** Exercise instructions **
Search the data below for the string "updTime". Extract every line that contains it.

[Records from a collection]
☆ ☆ ☆ ☆ ☆

-- ==== Sys2Proof/Machine/Update.lean ====
section
/-! DEFINITION. The life of an update after staging (R399, R400, R404): cancellation by software, confirmation and successful
boots (R390). -/

namespace Sys2Proof.Machine

/-- The time that an activation is compared with: P1's while its TSTAT is 0 or 1, otherwise P2's (R400). -/
def State.updClock (s : State) : Option Dword :=
  match PDie.list.find? fun p => (s.consumer (Die.ofPDie p)).running && decide (s.fld p.unit Reg.tbStat 19 18 ≤ 1) with
  | some p => some (s.port p).net.time
  | none => none

/-- The activation time. -/
def State.updTime (s : State) : Dword := s.reg64 .m Reg.mgUpdTLo

/-- 100 ms, the last moment for a VETO before T. -/
def vetoNs : Nat := 100000000

/-- VETO: cancels an armed activation until 100 ms before T. -/
def State.vetoUpdate (s : State) : State :=
  let early := match s.updClock with
    | some t => decide (t.toNat + vetoNs ≤ s.updTime.toNat)
    | none => true
  if early then s.cancelUpdate 0x10 else s

/-- The migration freeze ends (R390). -/
def State.endFreeze (s : State) : State := { s with mgmt := { s.mgmt with frozen := none } }

/-- An UNCONFIRMED package becomes confirmed (R404). -/
def State.confirmUpdate (s : State) : State :=
  if s.updState ≠ updUnconfirmed then s
  else
    let b := s.boot
    let sec := max s.recs.secMin.toNat (pkgSecVer (s.trialHead b.trial))
    let t := s.endFreeze
    let t := t.writeRecs { t.recs with
      secMin := BitVec.ofNat 16 sec
      boot := { b with active := b.active ^^^ b.trial, trial := 0, unconfirmed := false } }
    ((t.setUpd updNone).setFld .m Reg.mgSec 15 0 sec).showBoot.logEv 6 none .updConfirmed []

/-- A write of `MG_UPD_CTL` by a strand. -/
def State.updCtlWrite (s : State) (v : Word) : State :=
  let t := if bitOf v 0 then s.vetoUpdate else s
  if bitOf v 1 then t.confirmUpdate else t

def State.updCtl (s : State) (k : Strand) (v : Word) : State :=
  if fieldOf v 31 2 ≠ 0 then s.logRsvd .m Reg.mgUpdCtl (.strand k) else s.updCtlWrite v

/-- VETO (R399). -/
def execVeto (k : Strand) (s : State) : Out := .next (s.atM (.strand k) (s.updCtl k 1))

/-- CONFIRM (R404). -/
def execConfirm (k : Strand) (s : State) : Out := .next (s.atM (.strand k) (s.updCtl k 2))

/-- BOOT of `MG_STAT`: phases of R379. -/
def State.bootPhase (s : State) : Nat := s.fld .m Reg.mgStat 31 29
def bootRom : Nat := 0
def bootPowering : Nat := 1
def bootLoading : Nat := 2
def bootReleased : Nat := 3
def bootHalt : Nat := 4

/-- SUCCESSFUL_BOOT (R390, R404): 60 s after release with no strand halted and M not restarted. A boot counts once, in BOOTS, which
goes up to 3; with the third a package is confirmed and a freeze ends. -/
def execSuccessfulBoot (s : State) : Out :=
  .next (if s.bootPhase = bootReleased ∧ s.mgmt.disturbed = false ∧ s.mOn = true ∧
      s.mgmt.releasedAt + 60000000000 ≤ s.ns then
    let t : State := { s with mgmt := { s.mgmt with disturbed := true } }
    let n := t.boot.boots + 1
    if 3 < n then t
    else
      let t := (t.writeBoot { t.boot with boots := n }).showBoot
      if n = 3 then State.showBoot (State.endFreeze t.confirmUpdate) else t
  else s)

end Sys2Proof.Machine
end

☆ ☆ ☆ ☆ ☆

** Solved problem **
def State.updTime (s : State) : Dword := s.reg64 .m Reg.mgUpdTLo
    | some t => decide (t.toNat + vetoNs ≤ s.updTime.toNat)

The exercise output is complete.